(Dataset entries)
-- ==== Sys2Proof/Syntax.lean ====
section
/-! DEFINITION. The instruction set as data: one constructor of `Instr` for each row of the opcode table.
The rows with a word (R24-R39) carry the fields of that word, from bit 7 upwards; the prefixed rows carry the
widened immediate (R34) or the fields of prefix and body (R217, R229). The rows that are events of the device
carry what singles the event out; no word encodes them: they stand in the machine's list of inputs. -/

namespace Sys2Proof

/-- The operands of a V-format word (R26, R164, R192): `w` (ws) makes `b` a scalar register, `z` zeroes inactive
and tail elements, `m` masks by v0. -/
structure VArgs where
  d : Reg
  a : Reg
  b : Reg
  m : Bool
  z : Bool
  w : Bool
  deriving DecidableEq, Repr

/-- Where an access from outside comes from (R356, R362): a physical function of port 0 (A) or 1 (B), the virtual
function of a tenant, a domain device, a CXL port; or the Esmen firmware. -/
inductive Source where
  | pf (port : Nat)
  | vf (tenant : Nat)
  | domain (d : Nat)
  | cxl (p : Nat)
  | esmen
  deriving DecidableEq, Repr

/-- Storage that an uncorrectable error strikes (R340): bytes at a location, a byte of a hart's vector register, an
element of its tile, a byte of its latch. -/
inductive Storage where
  | bytes (key n : Nat)
  | reg (gang rank r b : Nat)
  | tile (gang rank t e : Nat)
  | latch (gang rank l b : Nat)
  deriving DecidableEq, Repr

/-- Where corrected errors are counted (R340). -/
inductive Place where
  | core (die core : Nat)
  | frame (f : Nat)
  | way (die slice way : Nat)
  deriving DecidableEq, Repr

/-- A load element ahead of a hart (R266): the addresses of the instructions from the hart's next one on, the load's own
last, and the element. -/
structure AheadAt where
  path : List (BitVec 52)
  el : Nat
  deriving DecidableEq, Repr

/-- Who removes a gang (R310): the allocator of its die, by its rule, or Esmen, by a request of its own. -/
inductive Removal where
  | allocator (gang : Nat)
  | esmen (gang : Nat)
  deriving DecidableEq, Repr

/-- A domain device that a peer check has found (R363): its ID, and whether no other reachable device has that ID. -/
structure PeerFound where
  dev : Nat
  unique : Bool
  deriving DecidableEq, Repr

/-- What Aqtex link `l` loses (R342): lanes, the link while others lead to the device, the last link to it; or one
access toward the device fails although the link retried it. -/
inductive LinkLoss where
  | lanes (l : Fin 12)
  | one (l : Fin 12)
  | last (l : Fin 12)
  | access
  deriving DecidableEq, Repr

/-- The register that a REGISTER_WRITE names: an offset of the device window written by a source outside the device or
by Esmen (R358, R359); what JTAG writes through the die's debug module: word `i` of write-watch entry `n` (R350), the
trace settings (R352), whose value is the sample period, or the number of trace records taken out of the buffer. -/
inductive RegWrite where
  | host (src : Source) (off : Nat)
  | watch (die n i : Nat)
  | trace (die base size : Nat) (harts : List Nat)
  | taken (die : Nat)
  deriving DecidableEq, Repr

/-- What Esmen chooses when it registers a tenant (R55, R88, R359, R402): root and ASID, CR slot groups, free HBM
frames, CXL frames and flash blocks, and the extent entries (index, first and last frame, right to read) over what it
grants. -/
structure NewTenant where
  root : BitVec 52
  asid : BitVec 16
  groups : List Nat
  hbm : List Nat
  cxl : List Nat
  flash : List Nat
  extents : List (Nat × Nat × Nat × Bool)
  deriving DecidableEq, Repr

▸ TASK DESCRIPTION: The response must consist solely of the lines from the first line of the entries through the line containing "The rows with", repeated exactly.

▸ EXPECTED OUTPUT:
-- ==== Sys2Proof/Syntax.lean ====
section
/-! DEFINITION. The instruction set as data: one constructor of `Instr` for each row of the opcode table.
The rows with a word (R24-R39) carry the fields of that word, from bit 7 upwards; the prefixed rows carry the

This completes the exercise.